/-- Settles O33: what a bus error counts is followed through every operation it reaches, and each other command by its one branch. -/
theorem busErrorsFollowTheTable : Obligations.BusErrorsFollowTheTable := by
  refine ⟨fun ch code field ed row acked bytes tdcv edges s => ?_, fun tx c => ?_, fun c n => ?_, fun ch s on bus receives => ?_,
    fun ch edges s => ?_, fun ch edges s => ?_, fun s frozen => ?_⟩
  · intro u d c t
    have seen := execBusErrorDetected_eq ch code field ed row acked bytes tdcv edges s
    refine ⟨fun fits => seen.trans (congrArg next (errorSeen_fits fits)), fun _ free => ?_, fun running loop on ack => ?_,
      fun waiting => ?_⟩
    · have settled : Counted ch.val (errorTaken code field ed row acked c) t :=
        (busError_counted ch.isLt free code field ed row acked bytes.val tdcv).after
          ((Stands.refl _ _).tells (fcSettle_tells (Tells.refl _)))
      exact ⟨counted_row settled, counted_acknowledged settled, counted_still settled, counted_event settled, counted_classes settled⟩
    · subst ack
      exact seen.trans (congrArg next ((errorSeen_unfit (errorFits_ack_loop loop)).trans (watchedError_running running on)))
    · exact seen.trans (congrArg next ((errorSeen_offBus (onBus_of_waiting waiting)).trans (watchedError_waiting waiting)))
  · obtain ⟨tec, recErr, flag, after, afterRec⟩ := rowChange_figures tx c
    exact ⟨tec, recErr, flag, after, afterRec, rfl, rfl, rfl, rfl, rfl, rfl⟩
  · exact ⟨Nat.min_le_right _ _, rfl, rfl, rfl⟩
  · exact execOverloadFrameSeen_listening on bus receives
  · intro u on free mode fast x
    exact congrArg next (fastLost_hidden on free mode fast)
  · intro u running free enabled mode receives
    exact congrArg next (protocolException_enabled running free enabled mode receives)
  · exact execFilmstripDrainEnd_frozen frozen

end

Required work ->
Write every entry out again. Leave each one exactly as it is.

Solution to the exercise ->
/-- Settles O33: what a bus error counts is followed through every operation it reaches, and each other command by its one branch. -/
theorem busErrorsFollowTheTable : Obligations.BusErrorsFollowTheTable := by
  refine ⟨fun ch code field ed row acked bytes tdcv edges s => ?_, fun tx c => ?_, fun c n => ?_, fun ch s on bus receives => ?_,
    fun ch edges s => ?_, fun ch edges s => ?_, fun s frozen => ?_⟩
  · intro u d c t
    have seen := execBusErrorDetected_eq ch code field ed row acked bytes tdcv edges s
    refine ⟨fun fits => seen.trans (congrArg next (errorSeen_fits fits)), fun _ free => ?_, fun running loop on ack => ?_,
      fun waiting => ?_⟩
    · have settled : Counted ch.val (errorTaken code field ed row acked c) t :=
        (busError_counted ch.isLt free code field ed row acked bytes.val tdcv).after
          ((Stands.refl _ _).tells (fcSettle_tells (Tells.refl _)))
      exact ⟨counted_row settled, counted_acknowledged settled, counted_still settled, counted_event settled, counted_classes settled⟩
    · subst ack
      exact seen.trans (congrArg next ((errorSeen_unfit (errorFits_ack_loop loop)).trans (watchedError_running running on)))
    · exact seen.trans (congrArg next ((errorSeen_offBus (onBus_of_waiting waiting)).trans (watchedError_waiting waiting)))
  · obtain ⟨tec, recErr, flag, after, afterRec⟩ := rowChange_figures tx c
    exact ⟨tec, recErr, flag, after, afterRec, rfl, rfl, rfl, rfl, rfl, rfl⟩
  · exact ⟨Nat.min_le_right _ _, rfl, rfl, rfl⟩
  · exact execOverloadFrameSeen_listening on bus receives
  · intro u on free mode fast x
    exact congrArg next (fastLost_hidden on free mode fast)
  · intro u running free enabled mode receives
    exact congrArg next (protocolException_enabled running free enabled mode receives)
  · exact execFilmstripDrainEnd_frozen frozen

end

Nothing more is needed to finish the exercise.